Preliminary list of Challenges can be found here (Annexure - I)


B. Open Proposals Track

Proposals aligned with listed strategic societal areas, where applicants define the specific challenge and leapfrog solution framework.

.
  • Define and Justify a National Challenge - Proposals must independently establish the challenge being addressed making a rigorous case for why it is significant at national or regional scale, why it remains unresolved, and why it demands transformation rather than iteration. A detailed AS-IS vs TO-BE scenario is required to substantiate the stakes..
  • Propose a Leapfrog Demonstrator - Proposals must articulate a bold, integrated solution that goes well beyond incremental improvement. They must describe what the Demonstrator will validate, what hypotheses it tests, and how success will be measured against independently verifiable benchmarks.
  • Generate Multi-Dimensional Real-World Evidence - Proposals must present a validation framework that spans technical, economic, and socio-technical dimensions building a credible and independently defensible case for why the demonstrated solution can scale.
  • Demonstrate a Credible Path to Scale - Since the problem is self-defined, proposals must present a proof on translation. The scale-up plan must include concrete milestones, stakeholder pathways, and adoption mechanisms and must make a convincing case how demonstrated results will translate to real-world impact.
  • Build and Lead an Innovation Ecosystem - Proposals must present a clearly structured hub-and-spoke consortium and, given the self-directed nature of this track, must make a compelling case for why this particular team is uniquely positioned to lead the transformation. Partners across academia, industry, start-ups, and where relevant, government and civil society must be identified with defined roles and commitments.


Areas of Support
Illustrative strategic areas include (but are not limited to):

  • Reimagining agriculture: resilience and sustainability
  • Radical energy efficiency
  • Reimagining transportation & safety
  • Air, water, and industrial pollution
  • Waste-to-wealth
  • Smarter infrastructure
  • Biodiversity preservation & monetization
  • Skilling and jobs
  • Community Health
  • Sports Science, Physical Literacy & Health
  • Economic Inclusion:
    • AI enabled digital literacy solutions for improving financial products utilization.
    • Financial products for credit, investments, insurance responsive to customer value-chain needs.

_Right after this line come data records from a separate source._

-- ==== Sys2Proof/Machine/Ops.lean ====
section
/-!
DEFINITION. The named operations on the state: reading and writing registers, completing a command, taking
an exception, fetching the command at `pc`, and what the enclosing core does before a run.
-/

namespace Sys2Proof.Machine

open Sys2Proof

/-- What a command ends in. -/
abbrev StepOutcome := Host.Outcome State Fault Refusal

/-! ### Registers (10_state.md R21, R27) -/

/-- `VR[i]`. -/
def State.vreg (s : State) (i : VIndex) : BitVec s.vlen := s.vr[i.toNat]

/-- `MR[i]`. -/
def State.mreg (s : State) (i : MIndex) : BitVec (8 * s.vgroups) := s.mr[i.toNat]

/-- `XR[i]`. -/
def State.xreg (s : State) (i : XIndex) : BitVec 64 := s.xr[i.toNat]

/-- Whether a register holds a value or is unwritten (10_state.md R27). -/
def State.written (s : State) : RegName → Bool
  | .v i => s.vrWritten[i.toNat]
  | .m i => s.mrWritten[i.toNat]
  | .x i => s.xrWritten[i.toNat]

/-- `VR[i] <- v`; the register is written from then on (10_state.md R27). -/
def State.writeV (s : State) (i : VIndex) (v : BitVec s.vlen) : State :=
  { s with
    vr := s.vr.set i.toNat v
    vrWritten := s.vrWritten.set i.toNat true }

/-! ### Reading an operand

Each reads one source register and hands its value on; a register that is unwritten ends the command in the
model fault `UNWRITTEN_READ` (60_exceptions.md R147), naming the command `c` and the register. -/

def withV (c : Instr) (s : State) (i : VIndex) (go : BitVec s.vlen → StepOutcome) : StepOutcome :=
  if s.written (.v i) then go (s.vreg i) else .fault (.unwrittenRead c (.v i))

def withM (c : Instr) (s : State) (i : MIndex) (go : BitVec (8 * s.vgroups) → StepOutcome) :
    StepOutcome :=
  if s.written (.m i) then go (s.mreg i) else .fault (.unwrittenRead c (.m i))

def withX (c : Instr) (s : State) (i : XIndex) (go : BitVec 64 → StepOutcome) : StepOutcome :=
  if s.written (.x i) then go (s.xreg i) else .fault (.unwrittenRead c (.x i))

/-! ### Completing a command, taking an exception -/

/-- `pc <- bits_64(pc + 4)` (10_state.md R29). -/
def State.nextPc (s : State) : BitVec 64 := s.pc + 4

/-- A command completes: `VR[vd] <- v`, the counter moves to the next word, and the unit reports no
exception (10_state.md R26, R29; 60_exceptions.md R141, cause code 0). -/
def State.complete (s : State) (vd : VIndex) (v : BitVec s.vlen) : State :=
  { s.writeV vd v with
    pc := s.nextPc
    pending := none }

/-- The draw the next out-of-range uniform shift takes (41_uniform_shift.md R91). -/
def State.draw (s : State) (c : Instr) (data : BitVec s.vlen) (count : BitVec 64) : BitVec s.vlen :=
  Config.drawVlen s.vlen s.draws (encode c) data count

/-- A command completes with a draw as its result, and the draw is used up (41_uniform_shift.md R91). -/
def State.completeDraw (s : State) (vd : VIndex) (v : BitVec s.vlen) : State :=
  { s.complete vd v with draws := s.draws + 1 }

/-- Taking an exception, the one way for every cause: nothing is written, `pc` keeps the offset of the
command, and the unit reports the cause and the command word (60_exceptions.md R140, R141, R144, R148). -/
def State.raise (s : State) (e : Cause) (word : Command) : State :=
  { s with pending := some ⟨e, word⟩ }

/-- The enclosing core goes on after an exception. The unit has no return command and an exception changes
no state that would be restored (60_exceptions.md R149); only the report is taken away. -/
def State.clearReport (s : State) : State := { s with pending := none }

/-- The cause code on the interface, 0 for a completed command (60_exceptions.md R141). -/
def State.causeCode (s : State) : Nat :=
  match s.pending with
  | none => 0
  | some r => r.cause.code

/-! ### The command at `pc` (10_state.md R29) -/

/-- Whether the run is completed: `pc = 4L` (70_reset_and_hazards.md R173). -/
def State.completed (s : State) : Bool := s.pc.toNat == 4 * s.stream.length

/-- The word at `pc`, if `pc` is the offset of a word of the stream (10_state.md R29). -/
def State.wordAtPc (s : State) : Option Command :=
  if s.pc.toNat % 4 = 0 then s.stream[s.pc.toNat / 4]? else none

/-! ### The enclosing core before a run (70_reset_and_hazards.md R168) -/

/-- A launch premise gives a vector register a value (10_state.md R27). -/
def State.launchV (s : State) (i : VIndex) (v : BitVec s.vlen) : State := s.writeV i v

/-- A launch premise gives a mask register a value (10_state.md R27). -/
def State.launchM (s : State) (i : MIndex) (v : BitVec (8 * s.vgroups)) : State :=
  { s with
    mr := s.mr.set i.toNat v
    mrWritten := s.mrWritten.set i.toNat true }

/-- A launch premise gives a scalar register a value (10_state.md R27). -/
def State.launchX (s : State) (i : XIndex) (v : BitVec 64) : State :=
  { s with
    xr := s.xr.set i.toNat v
    xrWritten := s.xrWritten.set i.toNat true }

/-- The command stream is placed with its first word at `pc = 0` (70_reset_and_hazards.md R168). -/
def State.placeStream (s : State) (words : List Command) : State := { s with stream := words }

/-- The words of a stream with `c` as its word number `n`; a shorter stream is filled up with words of
zeros, which are no commands (30_encoding.md R52). -/
def putWord (c : Command) : Nat → List Command → List Command
  | 0, [] => [c]
  | 0, _ :: ws => c :: ws
  | n + 1, [] => 0 :: putWord c n []
  | n + 1, w :: ws => w :: putWord c n ws

end Sys2Proof.Machine
end

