-- ==== Sys2Proof/Machine/Dispatch.lean ====
section
/-!
DEFINITION. What each command does: one arm for each constructor of `Instr`.
-/

namespace Sys2Proof.Machine

open Sys2Proof

def exec (i : Instr) (s : State) : Host.Outcome State Fault Refusal :=
  match i with
  | .shli T vd vs1 k => Sys2Proof.Machine.execShli T vd vs1 k s
  | .shliZ T vd vs1 k vm => Sys2Proof.Machine.execShliZ T vd vs1 k vm s
  | .shliM T vd vs1 k vm => Sys2Proof.Machine.execShliM T vd vs1 k vm s
  | .shlu T vd vs1 rs => Sys2Proof.Machine.execShlu T vd vs1 rs s
  | .shlv T vd vs1 vs2 => Sys2Proof.Machine.execShlv T vd vs1 vs2 s
  | .shlvM T vd vs1 vs2 vm => Sys2Proof.Machine.execShlvM T vd vs1 vs2 vm s
  | .shri T vd vs1 k => Sys2Proof.Machine.execShri T vd vs1 k s
  | .shriZ T vd vs1 k vm => Sys2Proof.Machine.execShriZ T vd vs1 k vm s
  | .shriM T vd vs1 k vm => Sys2Proof.Machine.execShriM T vd vs1 k vm s
  | .shru T vd vs1 rs => Sys2Proof.Machine.execShru T vd vs1 rs s
  | .shrv T vd vs1 vs2 => Sys2Proof.Machine.execShrv T vd vs1 vs2 s
  | .shrvM T vd vs1 vs2 vm => Sys2Proof.Machine.execShrvM T vd vs1 vs2 vm s
  | .rshri T vd vs1 k => Sys2Proof.Machine.execRshri T vd vs1 k s
  | .rshrv T vd vs1 vs2 => Sys2Proof.Machine.execRshrv T vd vs1 vs2 s
  | .mshift vd vs1 vs2 => Sys2Proof.Machine.execMshift vd vs1 vs2 s

end Sys2Proof.Machine
end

Note 1: Proposals submitted under the Open Track (Track B) must be distinct from the predefined Challenges (Track A). Strategic areas and problem statements explicitly listed under the Challenges Track are not eligible for consideration in the Open Track.

Note 2: ANRF reserves the right to redirect proposals to appropriate Mission Mode Programs if deemed better aligned elsewhere.


Nature and Extent of Support (Track A and Track B) :

(A) LARGE Projects

  • Total Project Budget: ₹25 Crores to ₹100+ Crores
  • ANRF Contribution: Up to ₹50 Crores
  • Minimum 50% Cost Sharing in Cash
  • Duration: Up to 60 months

(B) MEDIUM Projects

  • Total Project Budget: ₹10 Crores to ₹25 Crores
  • ANRF Contribution: Up to ₹12.5 Crores
  • Minimum 50% Cost Sharing in Cash
  • Duration: Up to 60 months


The balance amount (Total project cost - ANRF contribution) in cash may come from any non ANRF sources who may/may not be already ANRF partners in the program e.g., philanthropy, industry contribution etc.


General Guidelines:

  • Cost sharing must be in cash from non-ANRF sources.
  • In-kind contributions may be provided over and above the minimum cash requirement.
  • Financial contributions must align with technological and scaling goals.
  • The Lead Institution will receive and manage all funds and distribute them to eligible partners.


Eligibility Conditions:

Lead Institution and Lead Principal Investigator Eligibility


Each proposal must be submitted by a Lead Institution, headed by a Lead Principal Investigator (PI). The Lead PI

  • Must hold a regular position at: Academic institutions / National Research Laboratories (NRLs). Lead PI can also be from Recognized not-for-profit Research Institutions / Section 8 companies whose object clause is aligned with program goals.
  • Must Be Indian citizen or OCI holder.
  • Must Hold a Ph.D. in Science, Engineering, Mathematics, relevant Social Sciences, or M.D./M.S./M.D.S./M.V.Sc.
  • PIs from academic institutions / NRLs and nearing superannuation, may apply with a Co-PI having at least 5 years of service remaining. INSPIRE, Ramanujan, and Ramalingaswamy Fellows, may participate as Co-PIs.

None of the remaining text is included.